(YOUR INSTRUCTIONS): Range to output from the entries below: the line containing "rw [BitVec.extractLsb'_toNat]" through the line containing "Permutes desPC2 (C". Set it down exactly, ends included, nothing else.

◆ ◆ ◆ ◆ ◆

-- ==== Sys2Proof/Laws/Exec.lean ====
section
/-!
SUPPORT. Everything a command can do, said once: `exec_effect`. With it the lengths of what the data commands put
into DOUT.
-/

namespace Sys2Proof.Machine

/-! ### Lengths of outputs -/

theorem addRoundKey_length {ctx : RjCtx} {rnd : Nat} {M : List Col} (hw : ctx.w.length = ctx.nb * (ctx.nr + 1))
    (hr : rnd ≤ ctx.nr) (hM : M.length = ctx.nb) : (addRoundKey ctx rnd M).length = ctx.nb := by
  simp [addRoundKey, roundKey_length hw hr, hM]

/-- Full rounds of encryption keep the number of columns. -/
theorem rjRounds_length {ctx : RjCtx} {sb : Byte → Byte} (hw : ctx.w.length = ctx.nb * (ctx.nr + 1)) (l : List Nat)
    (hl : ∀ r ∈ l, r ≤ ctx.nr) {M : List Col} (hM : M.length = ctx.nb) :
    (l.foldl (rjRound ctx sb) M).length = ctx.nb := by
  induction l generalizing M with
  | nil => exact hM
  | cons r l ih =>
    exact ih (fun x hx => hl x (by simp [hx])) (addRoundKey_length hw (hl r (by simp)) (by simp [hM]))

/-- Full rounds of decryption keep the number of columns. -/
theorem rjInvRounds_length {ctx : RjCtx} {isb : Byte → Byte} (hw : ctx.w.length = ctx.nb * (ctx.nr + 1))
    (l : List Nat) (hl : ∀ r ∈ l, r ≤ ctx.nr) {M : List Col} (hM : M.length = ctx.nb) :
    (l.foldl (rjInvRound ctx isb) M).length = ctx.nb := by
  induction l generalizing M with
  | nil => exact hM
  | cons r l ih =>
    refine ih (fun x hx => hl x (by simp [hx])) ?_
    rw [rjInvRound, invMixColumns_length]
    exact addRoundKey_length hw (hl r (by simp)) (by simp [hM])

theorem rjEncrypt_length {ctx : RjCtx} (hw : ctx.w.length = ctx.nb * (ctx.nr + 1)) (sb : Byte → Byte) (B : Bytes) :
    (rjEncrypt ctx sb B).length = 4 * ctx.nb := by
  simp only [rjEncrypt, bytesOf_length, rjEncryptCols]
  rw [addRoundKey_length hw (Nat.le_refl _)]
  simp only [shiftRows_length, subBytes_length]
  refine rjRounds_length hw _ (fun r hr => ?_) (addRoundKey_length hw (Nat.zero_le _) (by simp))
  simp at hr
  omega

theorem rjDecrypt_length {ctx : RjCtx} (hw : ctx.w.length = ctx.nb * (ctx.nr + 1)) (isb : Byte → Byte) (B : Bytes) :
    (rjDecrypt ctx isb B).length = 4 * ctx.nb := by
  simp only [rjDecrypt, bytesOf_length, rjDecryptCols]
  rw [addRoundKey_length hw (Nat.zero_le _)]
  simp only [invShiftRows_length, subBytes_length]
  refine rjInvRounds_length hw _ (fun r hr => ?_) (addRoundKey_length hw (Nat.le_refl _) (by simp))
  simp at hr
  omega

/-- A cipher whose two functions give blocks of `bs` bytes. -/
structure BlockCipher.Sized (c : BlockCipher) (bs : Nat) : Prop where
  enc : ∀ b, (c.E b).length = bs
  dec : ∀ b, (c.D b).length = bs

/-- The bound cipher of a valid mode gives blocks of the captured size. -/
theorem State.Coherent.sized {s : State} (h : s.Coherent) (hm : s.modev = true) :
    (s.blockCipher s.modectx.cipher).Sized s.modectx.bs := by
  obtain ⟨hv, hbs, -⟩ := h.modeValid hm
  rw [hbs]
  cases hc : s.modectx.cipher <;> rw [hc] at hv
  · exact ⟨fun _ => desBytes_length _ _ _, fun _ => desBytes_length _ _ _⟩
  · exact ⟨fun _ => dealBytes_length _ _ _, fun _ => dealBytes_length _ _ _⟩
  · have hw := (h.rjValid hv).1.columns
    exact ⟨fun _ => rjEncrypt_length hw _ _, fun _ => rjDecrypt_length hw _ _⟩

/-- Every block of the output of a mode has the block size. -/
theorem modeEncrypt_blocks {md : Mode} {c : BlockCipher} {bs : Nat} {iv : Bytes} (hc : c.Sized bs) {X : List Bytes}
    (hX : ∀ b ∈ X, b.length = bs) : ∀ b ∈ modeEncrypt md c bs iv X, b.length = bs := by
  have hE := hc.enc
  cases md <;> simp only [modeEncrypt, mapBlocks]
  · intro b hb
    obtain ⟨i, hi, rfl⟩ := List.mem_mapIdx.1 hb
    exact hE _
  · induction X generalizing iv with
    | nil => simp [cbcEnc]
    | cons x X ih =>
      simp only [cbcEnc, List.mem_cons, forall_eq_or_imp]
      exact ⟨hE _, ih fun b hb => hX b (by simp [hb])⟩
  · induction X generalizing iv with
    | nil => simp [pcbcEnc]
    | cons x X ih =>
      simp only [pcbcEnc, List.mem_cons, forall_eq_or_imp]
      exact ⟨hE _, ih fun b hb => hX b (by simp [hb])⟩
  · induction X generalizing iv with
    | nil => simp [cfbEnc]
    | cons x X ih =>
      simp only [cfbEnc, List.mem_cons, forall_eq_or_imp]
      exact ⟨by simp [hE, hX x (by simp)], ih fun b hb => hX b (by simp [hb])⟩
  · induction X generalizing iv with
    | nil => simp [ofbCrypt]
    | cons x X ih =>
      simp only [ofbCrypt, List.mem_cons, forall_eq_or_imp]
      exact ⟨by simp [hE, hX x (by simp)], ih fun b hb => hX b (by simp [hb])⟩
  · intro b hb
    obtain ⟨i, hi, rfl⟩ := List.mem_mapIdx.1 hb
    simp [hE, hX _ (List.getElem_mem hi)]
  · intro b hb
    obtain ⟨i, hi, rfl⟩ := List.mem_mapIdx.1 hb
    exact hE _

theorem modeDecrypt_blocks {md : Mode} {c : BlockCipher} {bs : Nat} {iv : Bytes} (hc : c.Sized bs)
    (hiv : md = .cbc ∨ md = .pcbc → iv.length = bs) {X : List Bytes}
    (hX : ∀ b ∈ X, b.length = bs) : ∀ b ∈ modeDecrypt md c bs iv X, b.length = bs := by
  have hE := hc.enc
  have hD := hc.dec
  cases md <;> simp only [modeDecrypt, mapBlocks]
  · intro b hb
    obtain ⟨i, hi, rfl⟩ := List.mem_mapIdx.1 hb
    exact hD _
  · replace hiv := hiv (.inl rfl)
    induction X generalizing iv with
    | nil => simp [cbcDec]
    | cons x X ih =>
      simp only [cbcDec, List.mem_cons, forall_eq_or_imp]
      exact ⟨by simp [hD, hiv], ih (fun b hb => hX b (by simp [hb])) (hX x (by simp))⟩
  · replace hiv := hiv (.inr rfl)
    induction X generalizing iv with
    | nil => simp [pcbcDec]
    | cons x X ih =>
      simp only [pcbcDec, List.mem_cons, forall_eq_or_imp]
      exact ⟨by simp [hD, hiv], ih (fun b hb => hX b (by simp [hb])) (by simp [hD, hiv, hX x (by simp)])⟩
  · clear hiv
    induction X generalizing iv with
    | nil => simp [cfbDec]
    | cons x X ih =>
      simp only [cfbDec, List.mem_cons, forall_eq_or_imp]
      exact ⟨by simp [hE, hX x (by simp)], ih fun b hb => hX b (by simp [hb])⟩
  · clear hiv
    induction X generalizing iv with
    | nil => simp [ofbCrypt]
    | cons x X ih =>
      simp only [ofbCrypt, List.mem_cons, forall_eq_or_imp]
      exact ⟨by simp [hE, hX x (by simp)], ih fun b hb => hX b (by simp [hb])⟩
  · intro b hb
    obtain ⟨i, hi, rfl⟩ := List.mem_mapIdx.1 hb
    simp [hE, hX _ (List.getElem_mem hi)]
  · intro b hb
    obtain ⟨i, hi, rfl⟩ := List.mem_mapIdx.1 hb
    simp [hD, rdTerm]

◆ ◆ ◆ ◆ ◆

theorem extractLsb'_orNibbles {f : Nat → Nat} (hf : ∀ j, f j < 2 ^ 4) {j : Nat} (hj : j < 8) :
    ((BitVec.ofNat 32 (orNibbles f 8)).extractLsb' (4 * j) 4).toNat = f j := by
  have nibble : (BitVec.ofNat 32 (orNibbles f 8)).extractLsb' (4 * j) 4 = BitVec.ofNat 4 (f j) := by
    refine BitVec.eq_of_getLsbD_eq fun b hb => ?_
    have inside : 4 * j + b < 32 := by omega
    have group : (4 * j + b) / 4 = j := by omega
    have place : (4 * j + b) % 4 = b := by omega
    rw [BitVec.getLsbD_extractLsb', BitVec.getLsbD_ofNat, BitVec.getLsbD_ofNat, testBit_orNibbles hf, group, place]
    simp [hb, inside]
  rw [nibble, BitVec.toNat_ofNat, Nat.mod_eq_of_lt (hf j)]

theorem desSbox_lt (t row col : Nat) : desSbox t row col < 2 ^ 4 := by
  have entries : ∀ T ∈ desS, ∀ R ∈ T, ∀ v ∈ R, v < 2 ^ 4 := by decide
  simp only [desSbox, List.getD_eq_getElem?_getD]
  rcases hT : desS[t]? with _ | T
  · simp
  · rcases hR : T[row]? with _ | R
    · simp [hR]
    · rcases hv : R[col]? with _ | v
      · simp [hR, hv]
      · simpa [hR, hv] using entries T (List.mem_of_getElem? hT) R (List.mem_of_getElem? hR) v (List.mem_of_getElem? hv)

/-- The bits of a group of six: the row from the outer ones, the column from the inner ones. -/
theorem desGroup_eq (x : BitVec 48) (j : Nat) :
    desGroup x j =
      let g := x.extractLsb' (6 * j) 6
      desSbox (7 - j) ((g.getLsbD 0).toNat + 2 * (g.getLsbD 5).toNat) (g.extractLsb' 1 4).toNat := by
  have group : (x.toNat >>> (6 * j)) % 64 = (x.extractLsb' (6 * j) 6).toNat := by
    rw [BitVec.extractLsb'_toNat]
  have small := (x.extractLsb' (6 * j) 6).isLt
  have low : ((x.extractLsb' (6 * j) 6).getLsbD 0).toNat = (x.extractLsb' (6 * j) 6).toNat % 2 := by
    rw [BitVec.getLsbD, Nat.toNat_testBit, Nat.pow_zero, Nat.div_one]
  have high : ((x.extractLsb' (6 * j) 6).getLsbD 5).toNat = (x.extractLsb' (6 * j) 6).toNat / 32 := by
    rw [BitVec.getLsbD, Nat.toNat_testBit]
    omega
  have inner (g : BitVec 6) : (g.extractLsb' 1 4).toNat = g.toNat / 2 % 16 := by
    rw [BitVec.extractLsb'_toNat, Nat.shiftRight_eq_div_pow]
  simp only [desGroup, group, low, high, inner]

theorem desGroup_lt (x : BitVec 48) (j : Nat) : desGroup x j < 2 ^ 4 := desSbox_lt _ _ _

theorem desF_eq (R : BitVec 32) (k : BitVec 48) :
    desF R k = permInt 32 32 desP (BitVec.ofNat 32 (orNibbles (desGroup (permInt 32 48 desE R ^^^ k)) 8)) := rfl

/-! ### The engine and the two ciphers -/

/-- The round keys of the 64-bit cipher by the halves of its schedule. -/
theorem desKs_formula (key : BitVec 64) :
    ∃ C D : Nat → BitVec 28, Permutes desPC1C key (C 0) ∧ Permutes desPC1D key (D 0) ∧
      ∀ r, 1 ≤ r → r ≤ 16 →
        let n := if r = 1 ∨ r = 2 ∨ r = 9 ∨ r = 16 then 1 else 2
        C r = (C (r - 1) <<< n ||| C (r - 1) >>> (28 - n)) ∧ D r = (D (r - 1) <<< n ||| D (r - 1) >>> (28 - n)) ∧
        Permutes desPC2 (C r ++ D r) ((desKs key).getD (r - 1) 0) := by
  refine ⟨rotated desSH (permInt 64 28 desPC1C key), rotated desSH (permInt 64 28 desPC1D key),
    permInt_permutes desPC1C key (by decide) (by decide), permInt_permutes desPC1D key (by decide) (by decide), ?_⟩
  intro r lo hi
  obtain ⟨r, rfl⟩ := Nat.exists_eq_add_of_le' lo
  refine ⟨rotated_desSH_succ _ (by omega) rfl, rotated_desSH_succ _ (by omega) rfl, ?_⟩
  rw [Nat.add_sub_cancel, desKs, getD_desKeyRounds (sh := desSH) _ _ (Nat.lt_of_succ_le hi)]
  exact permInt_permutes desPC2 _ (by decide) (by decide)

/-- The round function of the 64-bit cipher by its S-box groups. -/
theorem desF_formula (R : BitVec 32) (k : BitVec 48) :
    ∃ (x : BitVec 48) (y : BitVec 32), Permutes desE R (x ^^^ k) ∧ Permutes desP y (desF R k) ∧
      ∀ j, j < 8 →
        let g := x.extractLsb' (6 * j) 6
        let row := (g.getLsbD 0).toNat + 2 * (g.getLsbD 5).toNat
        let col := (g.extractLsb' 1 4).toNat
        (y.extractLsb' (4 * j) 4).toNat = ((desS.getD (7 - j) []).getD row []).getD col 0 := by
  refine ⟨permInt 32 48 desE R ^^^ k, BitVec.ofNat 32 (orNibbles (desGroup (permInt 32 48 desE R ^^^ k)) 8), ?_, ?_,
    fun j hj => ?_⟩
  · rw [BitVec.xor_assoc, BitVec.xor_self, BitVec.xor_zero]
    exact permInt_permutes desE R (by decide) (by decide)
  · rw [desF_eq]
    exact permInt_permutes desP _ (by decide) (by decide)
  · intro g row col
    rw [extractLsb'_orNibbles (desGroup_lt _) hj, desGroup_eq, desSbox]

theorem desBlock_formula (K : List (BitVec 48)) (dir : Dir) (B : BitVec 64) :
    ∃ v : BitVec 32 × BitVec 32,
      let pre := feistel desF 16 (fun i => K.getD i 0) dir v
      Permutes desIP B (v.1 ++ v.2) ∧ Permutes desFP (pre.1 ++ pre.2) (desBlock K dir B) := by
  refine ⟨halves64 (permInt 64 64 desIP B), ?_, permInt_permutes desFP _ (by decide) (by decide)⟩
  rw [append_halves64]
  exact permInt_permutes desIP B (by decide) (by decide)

◆ ◆ ◆ ◆ ◆

(FINISHED TASK):
    rw [BitVec.extractLsb'_toNat]
  have small := (x.extractLsb' (6 * j) 6).isLt
  have low : ((x.extractLsb' (6 * j) 6).getLsbD 0).toNat = (x.extractLsb' (6 * j) 6).toNat % 2 := by
    rw [BitVec.getLsbD, Nat.toNat_testBit, Nat.pow_zero, Nat.div_one]
  have high : ((x.extractLsb' (6 * j) 6).getLsbD 5).toNat = (x.extractLsb' (6 * j) 6).toNat / 32 := by
    rw [BitVec.getLsbD, Nat.toNat_testBit]
    omega
  have inner (g : BitVec 6) : (g.extractLsb' 1 4).toNat = g.toNat / 2 % 16 := by
    rw [BitVec.extractLsb'_toNat, Nat.shiftRight_eq_div_pow]
  simp only [desGroup, group, low, high, inner]

theorem desGroup_lt (x : BitVec 48) (j : Nat) : desGroup x j < 2 ^ 4 := desSbox_lt _ _ _

theorem desF_eq (R : BitVec 32) (k : BitVec 48) :
    desF R k = permInt 32 32 desP (BitVec.ofNat 32 (orNibbles (desGroup (permInt 32 48 desE R ^^^ k)) 8)) := rfl

/-! ### The engine and the two ciphers -/

/-- The round keys of the 64-bit cipher by the halves of its schedule. -/
theorem desKs_formula (key : BitVec 64) :
    ∃ C D : Nat → BitVec 28, Permutes desPC1C key (C 0) ∧ Permutes desPC1D key (D 0) ∧
      ∀ r, 1 ≤ r → r ≤ 16 →
        let n := if r = 1 ∨ r = 2 ∨ r = 9 ∨ r = 16 then 1 else 2
        C r = (C (r - 1) <<< n ||| C (r - 1) >>> (28 - n)) ∧ D r = (D (r - 1) <<< n ||| D (r - 1) >>> (28 - n)) ∧
        Permutes desPC2 (C r ++ D r) ((desKs key).getD (r - 1) 0) := by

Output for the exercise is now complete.